One of the things that I love about being in Palm Springs for the Rabbis convention is the wonderful sense of community. Even though we often don’t see one another for months at a stretch or even years at a stretch, there is an immediate kinship and friendship that happens. The PARR conference is known for that warmth and collegiality; for the spirit of support and laughter. It is a bit of utopia in an isolating world.
Would that we all had that kind of unique community. I feel blessed that I can experience it among my colleagues at least once a year in the desert.
A synagogue strives to be that kind of community. A place where you can be yourself and be welcomed no matter what. There are lots of criticism of the role of the synagogue in contemporary society. Some of it good and some of it uncalled for. Many thought leaders in the Jewish world want to sing of its demise and several want to dance on its grave. But I think these “celebrations” are premature. The synagogue is the best hope to create sacred community. Even as the independent minyanim arise, and the millennial gather to form their own communities rejecting traditional synagogue institutions–they can call it what they want, but these kehillot, these communities are the synagogues of their day.

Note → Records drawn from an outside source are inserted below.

section
/-! SUPPORT. What the commands of the rings and of the notices answer (R84, R88, R89, R193 to R196). -/

namespace Sys2Proof.Machine

variable {s : State} {k n : Nat} {r : Ring}

/-! ### Operands of two octets -/

/-- A command row reads the word that its operand octets spell (R186). -/
theorem operand_word (w : Word16) : word16At (le 2 w.toNat) 0 = w := by simp [word16At]

theorem operand_number (o : Octet) (w : Word16) : fieldAt (o :: le 2 w.toNat) 1 2 = w.toNat :=
  fieldAt_le_end.trans (Nat.mod_eq_of_lt w.isLt)

/-! ### READ_RING and RELEASE_RING (R88, R89) -/

theorem takeReadRing_invalid (hserved : judgeRing n s = .inl r) (hk : k = 0 ∨ 8 < k) :
    takeReadRing n k s = (s, Answer.only Code.invalid) := by
  rw [takeReadRing, hserved]
  exact if_pos hk

theorem takeReadRing_done (hserved : judgeRing n s = .inl r) (hpos : 1 ≤ k) (hk : k ≤ 8) : takeReadRing n k s =
    (s, Answer.done (le 2 r.count ++ le 2 r.readIdx ++ [octetOf (min k r.count)] ++
      oldestRecords s.journal.mem r (min k r.count))) := by
  rw [takeReadRing, hserved]
  exact if_neg (by omega)

@[simp] theorem recordAt_length (mem : List Host.Cell) (place : Nat) : (recordAt mem place).length = 16 := by
  simp [recordAt, Memory.readAll]

theorem octetAt_recordAt (mem : List Host.Cell) (place : Nat) {o : Nat} (ho : o < 16) :
    octetAt (recordAt mem place) o = Memory.read mem (16 * place + o) := by
  simp [octetAt, recordAt, Memory.readAll, ho]

theorem oldestRecords_length (mem : List Host.Cell) (r : Ring) (j : Nat) : (oldestRecords mem r j).length = 16 * j := by
  simp [oldestRecords, List.length_flatMap, Nat.mul_comm]

/-- The oldest records stand one after another, each as the journal memory has it at its place (R76, R88). -/
theorem octetAt_oldestRecords (mem : List Host.Cell) (r : Ring) {i j o : Nat} (hi : i < j) (ho : o < 16) :
    octetAt (oldestRecords mem r j) (16 * i + o) =
      Memory.read mem (16 * r.place ((r.readIdx + i) % r.defn.length) + o) := by
  obtain ⟨before, after, hsplit, hlen⟩ := flatMap_split (n := 16) (l := List.range j) (i := i) (x := i)
    (f := fun i => recordAt mem (r.place ((r.readIdx + i) % r.defn.length))) (fun _ => recordAt_length _ _)
    (by simp [hi])
  rw [oldestRecords, hsplit, octetAt_after hlen, octetAt_append_left (by simpa using ho), octetAt_recordAt _ _ ho]

theorem takeReleaseRing_invalid (hserved : judgeRing k s = .inl r) (hn : r.count < n) :
    takeReleaseRing k n s = (s, Answer.only Code.invalid) := by
  rw [takeReleaseRing, hserved]
  exact if_pos hn

/-- A command row of a release, with the number of records that its operand octets spell (R186). -/
theorem exec_releaseRing {ring : Octet} {n : Word16} {t : State} {a : Answer} (ho : s.portOpen)
    (htake : takeReleaseRing ring.toNat n.toNat s = (t, a)) :
    exec (.releaseRing ring n) s = .next (t.answering 4 8 a.code a.data) := by
  rw [← operand_number ring n] at htake
  exact congrArg Host.Outcome.next (portCommand_answers .releaseRing (ring :: le 2 n.toNat) ho rfl rfl htake)

theorem takeReleaseRing_done (hserved : judgeRing k s = .inl r) (hn : n ≤ r.count) (hgood : r.good) :
    takeReleaseRing k n s =
      (setRing k (r.freed n) s, Answer.done (le 2 (r.count - n) ++ le 2 ((r.readIdx + n) % r.defn.length))) := by
  rw [takeReleaseRing, hserved, ← Ring.released_eq_freed hgood]
  refine (if_neg (Nat.not_lt.2 hn)).trans ?_
  rw [Ring.released_eq_freed hgood]
  rfl

/-! ### The notices (R193 to R196) -/

theorem takeAckNotices_done {causes : Word16} (h : causes.getLsbD 15 = false) :
    let pending := s.notice.pending &&& ~~~(causes &&& s.notice.reported &&& ~~~s.notice.raised)
    let t : State := { s with notice := { s.notice with pending := pending } }
    takeAckNotices causes s =
      (if (causes &&& s.notice.reported).getLsbD 9 then clearLossFlags t else t, Answer.done (le 2 pending.toNat)) :=
  if_neg (Bool.eq_false_iff.1 h)

/-- A set of causes as the operand of ACK_NOTICES and of SET_NOTICE_MASK (R195, R196). -/
theorem exec_ackNotices {causes : Word16} {t : State} {a : Answer} (ho : s.portOpen)
    (htake : takeAckNotices causes s = (t, a)) : exec (.ackNotices causes) s = .next (t.answering 3 8 a.code a.data) := by
  rw [← operand_word causes] at htake
  exact congrArg Host.Outcome.next (portCommand_answers .ackNotices (le 2 causes.toNat) ho rfl rfl htake)

theorem exec_setNoticeMask {causes : Word16} {t : State} {a : Answer} (ho : s.portOpen)
    (htake : takeSetNoticeMask causes s = (t, a)) :
    exec (.setNoticeMask causes) s = .next (t.answering 3 8 a.code a.data) := by
  rw [← operand_word causes] at htake
  exact congrArg Host.Outcome.next (portCommand_answers .setNoticeMask (le 2 causes.toNat) ho rfl rfl htake)

/-- What two sets of causes have in common. -/
theorem inter_ne_zero_iff (a b : Word16) :
    (a &&& b != 0) = true ↔ ∃ k, k < 16 ∧ a.getLsbD k = true ∧ b.getLsbD k = true := by
  rw [bne_iff_ne, ne_eq, ← not_iff_not, not_not]
  constructor
  · rintro hzero ⟨k, -, ha, hb⟩
    have hk := congrArg (fun w : Word16 => w.getLsbD k) hzero
    simp [ha, hb] at hk
  · intro hnone
    refine BitVec.eq_of_getLsbD_eq fun k hk => ?_
    rw [BitVec.getLsbD_and]
    cases ha : a.getLsbD k
    · simp
    · cases hb : b.getLsbD k
      · simp
      · exact absurd ⟨k, hk, ha, hb⟩ hnone

end Sys2Proof.Machine
end

section
/-! SETTLED. The ring commands (O16), and the notices with their mask (O19). -/

namespace Sys2Proof.Machine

I try to have that be the unwritten rule in our own congregation. A place to just be from the world. A place to grow and learn and heal. A place to reflect and to gather together to make change in the universe and ourselves. But it is always a work in process. As it should be. As we all are.
The important value is community. A place you can grow and change and be supported. I am blessed to have that space with my rabbinic friends and in my own congregation.